### REQUIRED WORK
Every line from the line containing "item with targets" through the final line of the data is to be printed exactly; no other line is to appear.

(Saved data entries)
/-- Device state, tile map and the lead's bookkeeping (R29, R35 to R37, R47 to R55, R712). -/
structure Sys where
  state : DevState := .boot
  prev : DevState := .boot
  memActive : Bool := false
  mbReady : Bool := false
  postedCert : Bool := false
  degrade : BitVec 7 := 0
  failCause : FailCause := .none
  changes : BitVec 16 := 0
  passLines : BitVec 8 := 0
  reported : Vector (BitVec 64) 8 := .replicate 8 0   -- serial number reported with the pass line
  windowOpen : Bool := false
  selftestPass : BitVec 8 := 0
  inService : BitVec 8 := 0
  lead : Option TileId := none
  noLead : Bool := false
  rescueLead : Bool := false
  fwRunning : BitVec 8 := 0
  awaiting : BitVec 8 := 0                            -- heartbeats sent and not yet answered
  missed : Vector Nat 8 := .replicate 8 0
  rescueOf : List TileId := []                        -- lost tiles whose rescue flush runs or waits, oldest first
  leadLoss : Bool := false                            -- the lead tile was lost (R37)
  cutOff : Bool := false                              -- a link's loss left a tile unreachable (R50)
  loneLost : Bool := false                            -- the lead was lost with no other tile in service (R712)
  wakeNeeded : Bool := false                          -- surviving tiles are being woken (R37, sleep)
  admitStop : Bool := false                           -- heads have stopped admitting CXL.mem
  roundPoisoned : Nat := 0                            -- loads poisoned in the round (0x9011)
  roundDiscarded : Nat := 0                           -- stores discarded in the round (0x9011)
  roundLocked : Nat := 0                              -- requests refused while locked in the round (0x8010)
  roundDebug : Nat := 0                               -- debug accesses blocked in the round (0x8041)
  roundSupply : Nat := 0                              -- supply refusals in the round (0x7022)
deriving DecidableEq, Repr

/-- Boot and reset reporting (R404 to R406) and the progress of the bring-up of R389. -/
structure Boot where
  cause : ResetCause := .powerOn
  flushDone : Bool := false
  afterFlush : Bool := false             -- a flush preceded this reset (R390)
  warmResets : BitVec 16 := 0
  slot : BitVec 2 := 0
  fallback : Bool := false
  trial : Bool := false
  recovery : Bool := false
  holdReason : BitVec 4 := 0
  phase : BitVec 4 := 1
  activeMs : BitVec 16 := 0
  replayMs : BitVec 11 := 0
  refolded : BitVec 16 := 0
  released : Bool := false               -- package reset release has happened
  optRead : Bool := false
  slotChosen : Bool := false
  relayout : Bool := false               -- this MEDIA_INIT follows a commit with RELAYOUT (R425)
  warmAt : Vector (Option (BitVec 32)) 8 := .replicate 8 none  -- seconds clock of the tile's last warm reset
  warmStep : Vector Nat 8 := .replicate 8 0    -- step of R399 that a running warm reset has reached; 0 none
deriving DecidableEq, Repr

/-- The CFL_ registers of one tile that are not computed from its flash (R445 to R449). -/
structure Cfl where
  fetchEn : BitVec 2 := 0
  ops : Vector (Option FlashOp) 2 := .replicate 2 none
  lastSector : Nat := 0
  samebank : Bool := false
  supply : Bool := false
  undef : Bool := false
  mismatch : BitVec 4 := 0
  rdp : BitVec 2 := 1
  aValid : Bool := false
  bValid : Bool := false
  aUndef : Bool := false
  bUndef : Bool := false
  inForceB : Bool := false
  twinConflict : Bool := false
  repaired : Bool := false
  seqA : BitVec 32 := 0
  seqB : BitVec 32 := 0
  spare : Vector (List FlashOp) 2 := .replicate 2 []   -- operations that wait for the bank (R413, R442)
deriving DecidableEq, Repr

/-- A running commit (R422): copies are numbered 2 × tile + bank. -/
structure CommitRun where
  image : List Byte
  todo : List Nat                        -- copies that have not read back, in the order each tile writes them
  retried : List Nat := []               -- copies already written a second time
  relayout : Bool := false
  host : Bool                            -- Commit Configuration, rather than an internal commit
  cause : Nat := 0                       -- of an internal commit: 0 a vendor command, 1 a rebuild into a spare
deriving DecidableEq, Repr
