-- ==== Sys2Proof/Machine/Data.lean ====
section
/-! DEFINITION. The shared operations of the data path of a tile: cache (R147 to R156), assembly and closing of stripes
(R160), areas and occupancy (R164, R165, R183), the staging directory (R166 to R168), stores on their way to
acknowledgement, media reads and poison (R254 to R256). -/

namespace Sys2Proof.Machine

/-! ### Ways and cached lines -/

/-- The cacheable powered ways of a tile (R153, R154). -/
def cacheWays (d : TileData) : List Nat :=
  (List.range 16).filter fun w => w < 16 - d.scratchWays.toNat && !d.offMap.getLsbD (w / 2)

/-- The cached copy of a line. -/
def cached (d : TileData) (n : Nat) : Option CLine := d.cache.find? fun l => l.line = n

/-- Change the cached copy of a line. -/
def modLine (d : TileData) (n : Nat) (f : CLine → CLine) : TileData :=
  { d with cache := lmod d.cache (fun l => l.line = n) f }

/-- A line counts as Posted-dirty (R148). -/
def CLine.postedDirty (l : CLine) : Bool := l.posted && l.st ≠ .clean

/-- The Posted-dirty count of a tile (R152). -/
def postedCount (d : TileData) : Nat := (d.cache.filter CLine.postedDirty).length


/-- The effective policy of a region is Strict (R177). -/
def State.strictNow (s : State) (region : Nat) : Bool :=
  (s.svc.policies.toList.getD region true) || !s.sys.postedCert

/-- The area that a region stages into: 0 the main area, 1 to 4 slice 0 to 3 (R164, R177). -/
def State.areaOf (s : State) (region : Nat) : Fin 5 :=
  let k := s.svc.slices.toList.getD region 0
  if h : k < 5 then ⟨k, h⟩ else 0

/-- The region of a line; 8 outside every region. -/
def State.regionOf (s : State) (n : Nat) : Nat := (recRegionOf s.cfg.record (64 * n)).getD 8

/-! ### Areas and occupancy (R164, R165) -/

/-- Units of a tile under the record. -/
def State.unitsPerTile (s : State) : Nat := recC s.cfg.record * 16

/-- The defined slices. -/
def State.definedSlices (s : State) : Nat :=
  ((List.range 4).filter fun k => recSlice s.cfg.record k ≠ 0).length

/-- The entry allowance of an area (R165). -/
def State.allowance (s : State) (a : Fin 5) : Nat := if a = 0 then 1048576 - 65536 * s.definedSlices else 65536

/-- Rings of an area in every unit of tile `t`: the floor and the lent rows, or the rows of a slice, highest first
(R107, R135, R137). -/
def State.areaRings (s : State) (t : TileId) (a : Fin 5) : List Nat :=
  if a = 0 then (List.range 103).map (· + 20376) ++ s.tiles[t].d.lent.map (ringOfRow s.scatterKey)
  else
    let above := (List.range (a.val - 1)).foldl (fun n k => n + recSlice s.cfg.record k) 0
    (List.range (recSlice s.cfg.record (a.val - 1))).map fun i => ringOfRow s.scatterKey (20375 - above - i)

/-- The channel of a unit serves no lines because of a rail (R548). -/
def State.railOut (s : State) (t : TileId) (unit : Nat) : Bool := s.seq.chOff.getLsbD (4 * t.val + unit / 16)

/-- Segments of the area that count as not free: those in use or open, and every one of a channel that a rail keeps out of
service (R548). Segments that are being handed back lie in none of the area's rings (R165). -/
def State.areaUsed (s : State) (t : TileId) (a : Fin 5) : Nat :=
  let rings := s.areaRings t a
  let out := (List.range s.unitsPerTile).countP (s.railOut t ·)
  (s.tiles[t].d.segs.filter fun g => g.area = a.val && rings.contains g.ring && !s.railOut t g.unit).length
    + rings.length * out

/-- Occupancy of an area in whole percent (R165). -/
def State.occupancy (s : State) (t : TileId) (a : Fin 5) : Nat :=
  let held := (s.tiles[t].d.dir.filter fun e => e.area = a.val).length
  max (100 * held / s.allowance a) (100 * s.areaUsed t a / ((s.areaRings t a).length * s.unitsPerTile))

/-- The thresholds of R183 with their hysteresis: fold pressure from 75 % until below 70 %, hold from 95 % until
below 94 %. -/
def State.thresholds (s : State) (t : TileId) : State :=
  s.modD t fun d =>
    let occ (a : Fin 5) := s.occupancy t a
    { d with
      pressure := Vector.ofFn fun a => decide (occ a ≥ 75) || (d.pressure[a] && decide (occ a ≥ 70))
      hold := Vector.ofFn fun a => decide (occ a ≥ 95) || (d.hold[a] && decide (occ a ≥ 94)) }
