/-- The next MLC program of a fold joins its herd's FOLD queue; one that would leave a fourth due move undone waits for the
oldest (R119). -/
def State.foldProgram (s : State) (t : TileId) (unit pidx : Nat) : State :=
  match s.tiles[t].d.folds.find? (·.isPage unit pidx) with
  | none => s
  | some f =>
    let park := (s.modFold t unit pidx fun f => { f with step := 6, parked := true, started := false })
    if movesBlock park.tiles[t] unit then park
    else
      (s.modFold t unit pidx fun f => { f with step := 6, parked := false, started := false }).enqueue t
        { id := 0, role := 3, cls := .fold, herd := unit / 16, chan := unit / 16, unit := unit, part := unit % 16,
          slot := s.foldSlot t f, targets := List.range 8, area := (s.foldArea t unit pidx).val, use := .fold unit pidx }

/-- FOLD_CARRY_VERIFIED (R171, R173): every carry line has verified, so F6 starts, unless the counted program that it
brings would leave a fourth gap move undone (R119). -/
def execFoldCarryVerified (t : TileId) (unit : Nat) (pidx : Nat) (s : State) : Host.Outcome State Fault Refusal :=
  match s.foldOf t unit pidx with
  | none => .next s
  | some f =>
    if f.step = 5 ∧ f.carries = [] then
      -- a slot declared bad at this refresh: it programs the pool slot (R241)
      let bad := s.tiles[t].d.remapNext.contains (unit, pidx)
      let s := if bad then
          (s.remapSlot t unit (homeSlotRaw s.tiles[t].pl (s.pageHome t unit pidx))).modD t fun d =>
            { d with remapNext := d.remapNext.filter (· ≠ (unit, pidx)) }
        else s
      .next (s.foldProgram t unit pidx)
    else .next s

/-- An excluded page (R171): its lines are appended again as data lines, but for one that has a newer copy in staging or on its way
there, which an older value may not follow (R146, R151); event 0x2002 is raised, and the page folds no more until the next package
reset. -/
def State.foldExclude (s : State) (t : TileId) (f : Fold) : State :=
  let first := pageLine s.cfg.record t f.unit f.pidx
  let a := s.foldArea t f.unit f.pidx
  let slot := s.foldSlot t f
  let s := s.modFold t f.unit f.pidx fun f => { f with step := 10 }
  let s := s.modD t fun d => { d with exclPages := d.exclPages ++ [(f.unit, f.pidx)] }
  let s := s.raise (mkEv 0x2002 .error t (f.unit / 16 + 1) [(1, f.unit), (3, slot)])
  let s := s.cutPage t f.unit slot
  let newer (n : Nat) : Bool :=
    let d := s.tiles[t].d
    (dirEntry d n).any (!f.claimed.contains ·) || (d.waiting.any fun w => w.2.line = n) || copyPending d n
  (forAll f.buf (fun e s =>
    if newer (first + e.1) then s else s.append t a { kind := .data, line := first + e.1, val := e.2 }) s).endExcluded t

/-- F6 or F7 of a fold has failed (R171, R241): the slot is remapped and F6 repeats, or with an exhausted pool the same
slot is programmed up to two more times before the page is excluded. -/
def State.foldRepeat (s : State) (t : TileId) (f : Fold) : State :=
  let raw := s.foldSlotRaw t f
  if poolEmpty s.tiles[t].pl f.unit then
    let s := if f.tries = 0 then s.remapSlot t f.unit raw else s
    if f.tries < 2 then
      ((s.modFold t f.unit f.pidx fun f => { f with tries := f.tries + 1 }).count t 4 1).foldProgram t f.unit f.pidx
    else s.foldExclude t f
  else ((s.remapSlot t f.unit raw).count t 4 1).foldProgram t f.unit f.pidx

/-- F6 has ended: the page is read back (F7). -/
def State.foldProgrammed (s : State) (t : TileId) (f : Fold) : State :=
  (s.modFold t f.unit f.pidx fun f => { f with step := 7 }).foldShares t f (s.slotOf (s.pageHome t f.unit f.pidx))

/-- FOLD_PROGRAM_END (R123, R171 F6): the program of a page has ended. A
pass writes the fold's buffer to its page; a fold that opens its ring programs each of the ring's 255 pages so, the others
with zeros, all counted (R116). A failure is handled by remapping. -/
def execFoldProgramEnd (t : TileId) (unit : Nat) (pidx : Nat) (_ : Unit) (s : State) : Host.Outcome State Fault Refusal :=
  match s.foldOf t unit pidx, progResult s.tiles[t].eng (.fold unit pidx) with
  | none, _ => .next s
  | some _, none => .next s
  | some f, some failed =>
    if f.step ≠ 6 || f.parked || !f.started then .next s
    else
      let s := (s.endContexts t (.fold unit pidx)).count t 7 3
      let slot := s.foldSlot t f
      if failed ≠ 0 then .next (((s.cutPage t unit slot).noteProgram t unit slot failed).foldRepeat t f)
      else
        let own := decide (s.foldTarget t f = (s.pageHome t unit pidx).jj)
        let s := s.putPage t unit slot
          (if own then { defined := true, keys := s.sec.engine, foldSeq := f.foldSeq, lines := f.buf }
           else { defined := true, keys := s.sec.engine })
        if f.opens then
          let s := (s.counted t unit 1).stampNow t unit slot
          let s := s.modFold t unit pidx fun f => { f with opened := f.opened + 1, tries := 0 }
          if f.opened + 1 < 255 then .next (s.foldProgram t unit pidx) else .next (s.foldProgrammed t f)
        else .next (s.foldProgrammed t f)

/-- F7 passes: every line that a die gives decodes with at most 4 corrected bits, and the page code gives the rest. -/
def readbackOk (dead : List Nat) (rs : List (Nat × LineRead)) : Bool :=
  (rs.all fun r => dead.contains r.1 || r.2.count.any (· ≤ 4)) && pageGives rs

/-- FOLD_READBACK_DONE (R171 F7 to F9, R116, R123), once no read of the fold is left: the program is counted and the page's
stamp set; a fold that opened its ring makes WRITTEN durable before it releases, and any fold the remap entries that it
took. -/
def execFoldReadbackDone (t : TileId) (unit : Nat) (pidx : Nat) (noise : Noise) (s : State) :
    Host.Outcome State Fault Refusal :=
  match s.foldOf t unit pidx with
  | none => .next s
  | some f =>
    if f.step ≠ 7 || workLeft s.tiles[t].eng (.fold unit pidx) then .next s
    else
    let h := s.pageHome t unit pidx
    let slot := s.slotOf h
    let dead := s.deadLines t unit slot
    let rs := readPage dead noise
    let s := s.noteReads t (toChan (unit / 16)) 0 (s.readDies t unit (slot / 256) []).length
      ((rs.filter fun r => !dead.contains r.1).map (·.2))
    if readbackOk dead rs then
      let s := if f.opens then s else s.counted t unit 1
      let s := (s.stampNow t unit slot).modFold t unit pidx fun f => { f with step := 8 }
      let s := if f.opens then s.placementRec t unit (.written unit h.ring true) else s
      .next (if s.foldDurable t f then s.foldRelease t f else s)
    else .next (s.foldRepeat t f)

/-! ### Gap moves and unit records (R116 to R119, R127) -/

/-- A fold's program that waited for a due move goes on (R119). -/
def State.unpark (s : State) (t : TileId) (unit : Nat) : State :=
  forAll (s.tiles[t].d.folds.filter fun f => f.unit = unit && f.step = 6 && f.parked)
    (fun f s => s.foldProgram t f.unit f.pidx) s

/-- The pages that releases have still to zero are programmed with zeros, each a counted program, as far as no fourth due
move is left undone (R116, R119, R132, R172). -/
def State.zeroSome (s : State) (t : TileId) : State :=
  forAll s.tiles[t].d.zeroing (fun z s =>
    let h := s.home z.1
    let done (s : State) : State := s.modD t fun d => { d with zeroing := d.zeroing.filter (· ≠ z) }
    if !ringWritten s.tiles[t].pl h.unit h.ring then done s
    else if movesBlock s.tiles[t] h.unit then s
    else
      let slot := s.slotOf h
      let s := (done s).putPage t h.unit slot { defined := true, keys := s.sec.engine, foldSeq := z.2 }
      ((s.counted t h.unit 1).stampNow t h.unit slot).count t 7 3) s

/-- A move completes: M increases, the move is no longer due, and a placement record makes M durable (R117, R119). A fold
that opens the ring starts its programs again, since they were laid out for the old M (log 81). -/
def State.moveDone (s : State) (t : TileId) (unit : Nat) : State :=
  let old := Sparse.get 0 s.tiles[t].pl.moves unit
  let s := s.modPl t fun p =>
    { p with moves := Sparse.set 0 p.moves unit (old + 1)
             due := Sparse.set 0 p.due unit (Sparse.get 0 p.due unit - 1)
             moving := p.moving.filter (· ≠ unit)
             copying := p.copying.filter (· ≠ unit) }
  let again (f : Fold) : Bool := f.unit = unit && f.opens && f.step = 6 && (s.pageHome t unit f.pidx).ring = old % 20376
  let s := s.modD t fun d => { d with folds := lmod d.folds again fun f => { f with opened := 0 } }
  (((s.count t 4 2).placementRec t unit (.move unit (old + 1))).unpark t unit).zeroSome t

/-- A placement record of a move of the unit is not yet durable. -/
def movePending (d : TileData) (unit : Nat) : Bool :=
  (d.asm.toList.flatten ++ d.closed.flatMap (·.entries)).any fun e => match e.kind with
    | .placement (.move u _) => u = unit
    | _ => false

/-- The copy of a gap move joins the FOLD queue: the shares of the source, and the program of the destination (R117). -/
def State.moveCopy (s : State) (t : TileId) (unit src dst : Nat) : State :=
  let item : WorkItem :=
    { id := 0, role := 1, cls := .fold, herd := unit / 16, chan := unit / 16, unit := unit, part := unit % 16, slot := src,
      use := .gapMove unit }
  let s := forAll (s.readDies t unit (src / 256) []) (fun ld s =>
    s.enqueue t { item with targets := [ld], bucket := s.bucketFor t unit src (s.onSpare t unit ld) }) s
  s.enqueue t { item with role := 3, slot := dst, targets := List.range 8 }

/-- GAP_MOVE_START (R117 to R119): the oldest due move of the unit starts; a move of a ring that is not written, or is
lent, completes at once. It waits for an open fold of its page, for one that programs the ring it opens, and for the record
of the previous move. -/
def execGapMoveStart (t : TileId) (unit : Nat) (s : State) : Host.Outcome State Fault Refusal :=
  let x := s.tiles[t]
  let m := Sparse.get 0 x.pl.moves unit
  let ring := m % 20376
  let (src, dst) := moveSlots m ring
  let slot := remapped x.pl.remap unit (256 * ring + src)
  let meets (f : Fold) : Bool := f.unit = unit &&
    (s.slotOf (s.pageHome t unit f.pidx) = slot && !(f.opens && f.parked)
      || f.opens && decide (f.step ≥ 6) && !f.parked && (s.pageHome t unit f.pidx).ring = ring)
  if !s.background ∨ Sparse.get 0 x.pl.due unit = 0 ∨ x.pl.moving.contains unit ∨ movePending x.d unit
      ∨ s.chanOut t (toChan (unit / 16)) ∨ x.d.folds.any meets then .next s
  else if ringWritten x.pl unit ring = false ∨ (x.d.lent.any fun k => ringOfRow s.scatterKey k = ring) then
    .next (s.moveDone t unit)
  else
    let s := s.modPl t fun p => { p with moving := p.moving ++ [unit] }
    .next (s.moveCopy t unit slot (remapped x.pl.remap unit (256 * ring + dst)))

### EXERCISE SOLUTION
    s.enqueue t { item with targets := [ld], bucket := s.bucketFor t unit src (s.onSpare t unit ld) }) s
  s.enqueue t { item with role := 3, slot := dst, targets := List.range 8 }

/-- GAP_MOVE_START (R117 to R119): the oldest due move of the unit starts; a move of a ring that is not written, or is
lent, completes at once. It waits for an open fold of its page, for one that programs the ring it opens, and for the record
of the previous move. -/
def execGapMoveStart (t : TileId) (unit : Nat) (s : State) : Host.Outcome State Fault Refusal :=
  let x := s.tiles[t]
  let m := Sparse.get 0 x.pl.moves unit
  let ring := m % 20376
  let (src, dst) := moveSlots m ring
  let slot := remapped x.pl.remap unit (256 * ring + src)
  let meets (f : Fold) : Bool := f.unit = unit &&
    (s.slotOf (s.pageHome t unit f.pidx) = slot && !(f.opens && f.parked)
      || f.opens && decide (f.step ≥ 6) && !f.parked && (s.pageHome t unit f.pidx).ring = ring)
  if !s.background ∨ Sparse.get 0 x.pl.due unit = 0 ∨ x.pl.moving.contains unit ∨ movePending x.d unit
      ∨ s.chanOut t (toChan (unit / 16)) ∨ x.d.folds.any meets then .next s
  else if ringWritten x.pl unit ring = false ∨ (x.d.lent.any fun k => ringOfRow s.scatterKey k = ring) then
    .next (s.moveDone t unit)
  else
    let s := s.modPl t fun p => { p with moving := p.moving ++ [unit] }
    .next (s.moveCopy t unit slot (remapped x.pl.remap unit (256 * ring + dst)))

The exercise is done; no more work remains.